Overseas remittances have increased steadily year by year, and while a large proportion of remittances end up being invested in real estate, just a tiny proportion has been put into the nation's stock market, Gardners&Partners Investment Joint Stock Co general director Nguyen Tien Thanh has said.
Just five years ago, most remittances flowed directly into consumer spending, but more Vietnamese expatriates were now paying greater attention to investment opportunities in the home country, Thanh said.
Overseas remittances hit a record high of US$9 billion in 2011, an impressive increase over 2010's $8 billion and accounting for 9 per cent of the nation's GDP. This moved Viet Nam into the list of the top 16 nations around the world in terms of overseas remittances received.
Amost 50 per cent of these remittances last year were invested in the real estate sector while deposits in banks accounted for 24.7 per cent and consumer spending 19.4 per cent. Only 0.9 per cent were put into the stock market.

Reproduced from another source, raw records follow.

-- ==== Sys2Proof/Machine/Rational.lean ====
section
/-! DEFINITION. Exact rational words: digits, residues, inverses and the bounded decode (R207, R217,
R268 to R279). -/

namespace Sys2Proof.Machine

/-- The prime a selector names; 12 to 15 are reserved and never stored: MTSR raises BADSR (R206, R207), and a write of the
debug window leaves PSEL as it is (DESIGN CHOICE, log entry 57). -/
def primeOf (sel : Nat) : Nat :=
  match sel with
  | 0 => 65521 | 1 => 65519 | 2 => 65497 | 3 => 65479 | 4 => 65449 | 5 => 65447 | 6 => 65437 | 7 => 65423
  | 8 => 5 | 9 => 7 | 10 => 31 | _ => 37

/-- The non-value under every prime (R217). -/
def qNV : Word := 0xFFFFFFFFFFFFFFFF

/-- digit(w, i) (R268). -/
def qdigit (w : Word) (i : Nat) : Nat := w.toNat / 2 ^ (16 * i) % 2 ^ 16

/-- nonvalue(w) (R268). -/
def nonvalue (p : Nat) (w : Word) : Bool :=
  decide (p ≤ qdigit w 0) || decide (p ≤ qdigit w 1) || decide (p ≤ qdigit w 2) || decide (p ≤ qdigit w 3)

/-- val(w) (R268). -/
def qval (p : Nat) (w : Word) : Nat :=
  qdigit w 0 + qdigit w 1 * p + qdigit w 2 * p ^ 2 + qdigit w 3 * p ^ 3

/-- word(x) (R268). -/
def qword (p : Nat) (x : Int) : Word :=
  let r := (x.emod ((p ^ 4 : Nat) : Int)).toNat
  BitVec.ofNat 64 (r % p + r / p % p * 2 ^ 16 + r / p ^ 2 % p * 2 ^ 32 + r / p ^ 3 % p * 2 ^ 48)

/-- The extended Euclid loop: returns the coefficient of the last non-zero remainder. -/
def invLoop : Nat → Int → Int → Int → Int → Int
  | 0, _, _, _, s1 => s1
  | fuel + 1, r0, r1, s0, s1 =>
    if r1 = 0 then s0 else invLoop fuel r1 (r0 - r0 / r1 * r1) s1 (s0 - r0 / r1 * s1)

/-- inv(x) modulo M = p^4, for x that p does not divide (R268). -/
def qinvMod (p : Nat) (x : Nat) : Nat :=
  let M : Int := (p ^ 4 : Nat)
  ((invLoop 200 M ((x : Int).emod M) 0 1).emod M).toNat

/-- QADD and QSUB of words (R272). -/
def qaddWord (p : Nat) (a b : Word) : Word :=
  if nonvalue p a || nonvalue p b then qNV else qword p ((qval p a : Int) + qval p b)
def qsubWord (p : Nat) (a b : Word) : Word :=
  if nonvalue p a || nonvalue p b then qNV else qword p ((qval p a : Int) - qval p b)
/-- QNEG (R272). -/
def qnegWord (p : Nat) (a : Word) : Word :=
  if nonvalue p a then qNV else qword p (-(qval p a : Int))
/-- QMUL (R273). -/
def qmulWord (p : Nat) (a b : Word) : Word :=
  if nonvalue p a || nonvalue p b then qNV else qword p ((qval p a : Int) * qval p b)

/-- A rational result, and whether its divisor was non-invertible (R274). -/
def qdivWord (p : Nat) (a b : Word) : Word × Bool :=
  if nonvalue p a || nonvalue p b then (qNV, false)
  else if qdigit b 0 = 0 then (qNV, true)
  else (qword p ((qval p a : Int) * qinvMod p (qval p b)), false)

/-- QENC of n/d (R275). -/
def qencInt (p : Nat) (n d : Int) : Word × Bool :=
  if d.emod (p : Int) = 0 then (qNV, true)
  else (qword p (n * qinvMod p (d.emod ((p ^ 4 : Nat) : Int)).toNat), false)

/-- The word of ± m · 2^e (R275). -/
def qencDyadic (p : Nat) (n : Bool) (m : Nat) (e : Int) : Word :=
  if 0 ≤ e then qword p (signedDyadic n m * (2 ^ e.toNat : Nat))
  else qword p (signedDyadic n m * qinvMod p (2 ^ (-e).toNat % p ^ 4))

/-- QENC of a floating-point value: infinity and NaN give NV (R275, R123). -/
def qencFloat (p : Nat) (x : FVal) : Word :=
  match x with
  | .fin n m e => qencDyadic p n m e
  | _ => qNV

/-- The bounded extended-Euclid step of decode (R278). -/
def decodeLoop (N : Int) : Nat → Int → Int → Int → Int → Int × Int
  | 0, _, r1, _, s1 => (r1, s1)
  | fuel + 1, r0, r1, s0, s1 =>
    if N < r1 then decodeLoop N fuel r1 (r0 - r0 / r1 * r1) s1 (s0 - r0 / r1 * s1) else (r1, s1)

/-- The bound N = floor(sqrt((M − 1) / 2)) (R278). -/
def qbound (p : Nat) : Nat := isqrt ((p ^ 4 - 1) / 2)

/-- decode(w): numerator and denominator in lowest terms, or failure (R278). -/
def qdecode (p : Nat) (w : Word) : Option (Int × Nat) :=
  if nonvalue p w then none
  else
    let N : Int := qbound p
    let (r1, s1) := decodeLoop N 200 ((p ^ 4 : Nat) : Int) (qval p w) 0 1
    if N < s1.natAbs || s1.emod (p : Int) == 0 then none
    else
      let g := Nat.gcd r1.natAbs s1.natAbs
      some ((if s1 < 0 then -(r1 / (g : Int)) else r1 / (g : Int)), s1.natAbs / g)

/-- n/d as an exact value. -/
def ratX (n : Int) (d : Nat) : XVal :=
  if n = 0 then .zero false else .mag (decide (n < 0)) (.rat n.natAbs d)

end Sys2Proof.Machine
end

Few Vietnamese expatriates were keen on Viet Nam's stock market due to heavy speculative tricks and insider trading, Thanh said. Many Vietnamese expatriates were also afraid to entrust money to investment or fund management companies for fear of wrongdoings.
"The possibility of detecting such deeds, and the penalty levels in Viet Nam are limited," he said.
Overseas remittances were forecast to reach over $12 billion this year, Thanh said, and if only 10-20 per cent of this amount were poured become the stock market, it could help the stock market become a more effective channel for enterprises to raise capital.
"It will take some time to lure this money into the stock market," he said. "The length of time will depend on how successfully the market can be reformed."